▶ [Assignment] Among the entries that follow, find every line with the word "skHi" and list it.

Stored data

★ ★ ★ ★ ★

-- ==== Sys2Proof/Laws/State.lean ====
section
/-! SUPPORT. One lemma per field per named update of State, each true by unfolding, so that no later proof
unfolds a record update. -/

namespace Sys2Proof.Machine

@[simp] theorem completeWith_ie (c : BitVec 4) (s : State) : (completeWith c s).ie = s.ie := rfl
@[simp] theorem completeWith_status (c : BitVec 4) (s : State) : (completeWith c s).status = statusComplete c s.status := rfl
@[simp] theorem completeWith_cmd (c : BitVec 4) (s : State) : (completeWith c s).cmd = s.cmd := rfl
@[simp] theorem completeWith_keyHi (c : BitVec 4) (s : State) : (completeWith c s).keyHi = s.keyHi := rfl
@[simp] theorem completeWith_keyLo (c : BitVec 4) (s : State) : (completeWith c s).keyLo = s.keyLo := rfl
@[simp] theorem completeWith_dinHi (c : BitVec 4) (s : State) : (completeWith c s).dinHi = s.dinHi := rfl
@[simp] theorem completeWith_dinLo (c : BitVec 4) (s : State) : (completeWith c s).dinLo = s.dinLo := rfl
@[simp] theorem completeWith_doutHi (c : BitVec 4) (s : State) : (completeWith c s).doutHi = s.doutHi := rfl
@[simp] theorem completeWith_doutLo (c : BitVec 4) (s : State) : (completeWith c s).doutLo = s.doutLo := rfl
@[simp] theorem completeWith_fl (c : BitVec 4) (s : State) : (completeWith c s).fl = s.fl := rfl
@[simp] theorem completeWith_fr (c : BitVec 4) (s : State) : (completeWith c s).fr = s.fr := rfl
@[simp] theorem completeWith_fIn (c : BitVec 4) (s : State) : (completeWith c s).fIn = s.fIn := rfl
@[simp] theorem completeWith_fKhi (c : BitVec 4) (s : State) : (completeWith c s).fKhi = s.fKhi := rfl
@[simp] theorem completeWith_fKlo (c : BitVec 4) (s : State) : (completeWith c s).fKlo = s.fKlo := rfl
@[simp] theorem completeWith_fOut (c : BitVec 4) (s : State) : (completeWith c s).fOut = s.fOut := rfl
@[simp] theorem completeWith_skHi (c : BitVec 4) (s : State) : (completeWith c s).skHi = s.skHi := rfl
@[simp] theorem completeWith_skLo (c : BitVec 4) (s : State) : (completeWith c s).skLo = s.skLo := rfl
@[simp] theorem completeWith_ma (c : BitVec 4) (s : State) : (completeWith c s).ma = s.ma := rfl
@[simp] theorem completeWith_vin (c : BitVec 4) (s : State) : (completeWith c s).vin = s.vin := rfl
@[simp] theorem completeWith_vout (c : BitVec 4) (s : State) : (completeWith c s).vout = s.vout := rfl
@[simp] theorem completeWith_detLo (c : BitVec 4) (s : State) : (completeWith c s).detLo = s.detLo := rfl
@[simp] theorem completeWith_detHi (c : BitVec 4) (s : State) : (completeWith c s).detHi = s.detHi := rfl
@[simp] theorem completeWith_dinv (c : BitVec 4) (s : State) : (completeWith c s).dinv = s.dinv := rfl
@[simp] theorem completeWith_mr (c : BitVec 4) (s : State) : (completeWith c s).mr = s.mr := rfl
@[simp] theorem completeWith_written (c : BitVec 4) (s : State) : (completeWith c s).written = s.written := rfl
@[simp] theorem completeWith_rstN (c : BitVec 4) (s : State) : (completeWith c s).rstN = s.rstN := rfl
@[simp] theorem completeWith_prdata (c : BitVec 4) (s : State) : (completeWith c s).prdata = s.prdata := rfl
@[simp] theorem completeWith_cfg (c : BitVec 4) (s : State) : (completeWith c s).cfg = s.cfg := rfl
@[simp] theorem completeWith_drawCount (c : BitVec 4) (s : State) : (completeWith c s).drawCount = s.drawCount := rfl
@[simp] theorem completeWith_events (c : BitVec 4) (s : State) : (completeWith c s).events = s.events := rfl

@[simp] theorem accept_ie (w : Word) (s : State) : (accept w s).ie = s.ie := rfl
@[simp] theorem accept_status (w : Word) (s : State) : (accept w s).status = statusAccept s.status := rfl
@[simp] theorem accept_cmd (w : Word) (s : State) : (accept w s).cmd = w := rfl
@[simp] theorem accept_keyHi (w : Word) (s : State) : (accept w s).keyHi = s.keyHi := rfl
@[simp] theorem accept_keyLo (w : Word) (s : State) : (accept w s).keyLo = s.keyLo := rfl
@[simp] theorem accept_dinHi (w : Word) (s : State) : (accept w s).dinHi = s.dinHi := rfl
@[simp] theorem accept_dinLo (w : Word) (s : State) : (accept w s).dinLo = s.dinLo := rfl
@[simp] theorem accept_doutHi (w : Word) (s : State) : (accept w s).doutHi = s.doutHi := rfl
@[simp] theorem accept_doutLo (w : Word) (s : State) : (accept w s).doutLo = s.doutLo := rfl
@[simp] theorem accept_fl (w : Word) (s : State) : (accept w s).fl = s.fl := rfl
@[simp] theorem accept_fr (w : Word) (s : State) : (accept w s).fr = s.fr := rfl
@[simp] theorem accept_fIn (w : Word) (s : State) : (accept w s).fIn = s.fIn := rfl
@[simp] theorem accept_fKhi (w : Word) (s : State) : (accept w s).fKhi = s.fKhi := rfl
@[simp] theorem accept_fKlo (w : Word) (s : State) : (accept w s).fKlo = s.fKlo := rfl
@[simp] theorem accept_fOut (w : Word) (s : State) : (accept w s).fOut = s.fOut := rfl
@[simp] theorem accept_skHi (w : Word) (s : State) : (accept w s).skHi = s.skHi := rfl
@[simp] theorem accept_skLo (w : Word) (s : State) : (accept w s).skLo = s.skLo := rfl
@[simp] theorem accept_ma (w : Word) (s : State) : (accept w s).ma = s.ma := rfl
@[simp] theorem accept_vin (w : Word) (s : State) : (accept w s).vin = s.vin := rfl
@[simp] theorem accept_vout (w : Word) (s : State) : (accept w s).vout = s.vout := rfl
@[simp] theorem accept_detLo (w : Word) (s : State) : (accept w s).detLo = s.detLo := rfl
@[simp] theorem accept_detHi (w : Word) (s : State) : (accept w s).detHi = s.detHi := rfl
@[simp] theorem accept_dinv (w : Word) (s : State) : (accept w s).dinv = s.dinv := rfl
@[simp] theorem accept_mr (w : Word) (s : State) : (accept w s).mr = s.mr := rfl
@[simp] theorem accept_written (w : Word) (s : State) : (accept w s).written = s.written := rfl
@[simp] theorem accept_rstN (w : Word) (s : State) : (accept w s).rstN = s.rstN := rfl
@[simp] theorem accept_prdata (w : Word) (s : State) : (accept w s).prdata = s.prdata := rfl
@[simp] theorem accept_cfg (w : Word) (s : State) : (accept w s).cfg = s.cfg := rfl
@[simp] theorem accept_drawCount (w : Word) (s : State) : (accept w s).drawCount = s.drawCount := rfl
@[simp] theorem accept_events (w : Word) (s : State) : (accept w s).events = s.events := rfl

@[simp] theorem dropWrite_ie (s : State) : (dropWrite s).ie = s.ie := rfl
@[simp] theorem dropWrite_status (s : State) : (dropWrite s).status = statusOverrun s.status := rfl
@[simp] theorem dropWrite_cmd (s : State) : (dropWrite s).cmd = s.cmd := rfl
@[simp] theorem dropWrite_keyHi (s : State) : (dropWrite s).keyHi = s.keyHi := rfl
@[simp] theorem dropWrite_keyLo (s : State) : (dropWrite s).keyLo = s.keyLo := rfl
@[simp] theorem dropWrite_dinHi (s : State) : (dropWrite s).dinHi = s.dinHi := rfl
@[simp] theorem dropWrite_dinLo (s : State) : (dropWrite s).dinLo = s.dinLo := rfl
@[simp] theorem dropWrite_doutHi (s : State) : (dropWrite s).doutHi = s.doutHi := rfl
@[simp] theorem dropWrite_doutLo (s : State) : (dropWrite s).doutLo = s.doutLo := rfl
@[simp] theorem dropWrite_fl (s : State) : (dropWrite s).fl = s.fl := rfl
@[simp] theorem dropWrite_fr (s : State) : (dropWrite s).fr = s.fr := rfl
@[simp] theorem dropWrite_fIn (s : State) : (dropWrite s).fIn = s.fIn := rfl
@[simp] theorem dropWrite_fKhi (s : State) : (dropWrite s).fKhi = s.fKhi := rfl
@[simp] theorem dropWrite_fKlo (s : State) : (dropWrite s).fKlo = s.fKlo := rfl
@[simp] theorem dropWrite_fOut (s : State) : (dropWrite s).fOut = s.fOut := rfl
@[simp] theorem dropWrite_skHi (s : State) : (dropWrite s).skHi = s.skHi := rfl
@[simp] theorem dropWrite_skLo (s : State) : (dropWrite s).skLo = s.skLo := rfl
@[simp] theorem dropWrite_ma (s : State) : (dropWrite s).ma = s.ma := rfl
@[simp] theorem dropWrite_vin (s : State) : (dropWrite s).vin = s.vin := rfl
@[simp] theorem dropWrite_vout (s : State) : (dropWrite s).vout = s.vout := rfl
@[simp] theorem dropWrite_detLo (s : State) : (dropWrite s).detLo = s.detLo := rfl
@[simp] theorem dropWrite_detHi (s : State) : (dropWrite s).detHi = s.detHi := rfl
@[simp] theorem dropWrite_dinv (s : State) : (dropWrite s).dinv = s.dinv := rfl
@[simp] theorem dropWrite_mr (s : State) : (dropWrite s).mr = s.mr := rfl
@[simp] theorem dropWrite_written (s : State) : (dropWrite s).written = s.written := rfl
@[simp] theorem dropWrite_rstN (s : State) : (dropWrite s).rstN = s.rstN := rfl
@[simp] theorem dropWrite_prdata (s : State) : (dropWrite s).prdata = s.prdata := rfl
@[simp] theorem dropWrite_cfg (s : State) : (dropWrite s).cfg = s.cfg := rfl
@[simp] theorem dropWrite_drawCount (s : State) : (dropWrite s).drawCount = s.drawCount := rfl
@[simp] theorem dropWrite_events (s : State) : (dropWrite s).events = s.events := rfl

★ ★ ★ ★ ★

▶ [Exercise output]
@[simp] theorem completeWith_skHi (c : BitVec 4) (s : State) : (completeWith c s).skHi = s.skHi := rfl
@[simp] theorem accept_skHi (w : Word) (s : State) : (accept w s).skHi = s.skHi := rfl
@[simp] theorem dropWrite_skHi (s : State) : (dropWrite s).skHi = s.skHi := rfl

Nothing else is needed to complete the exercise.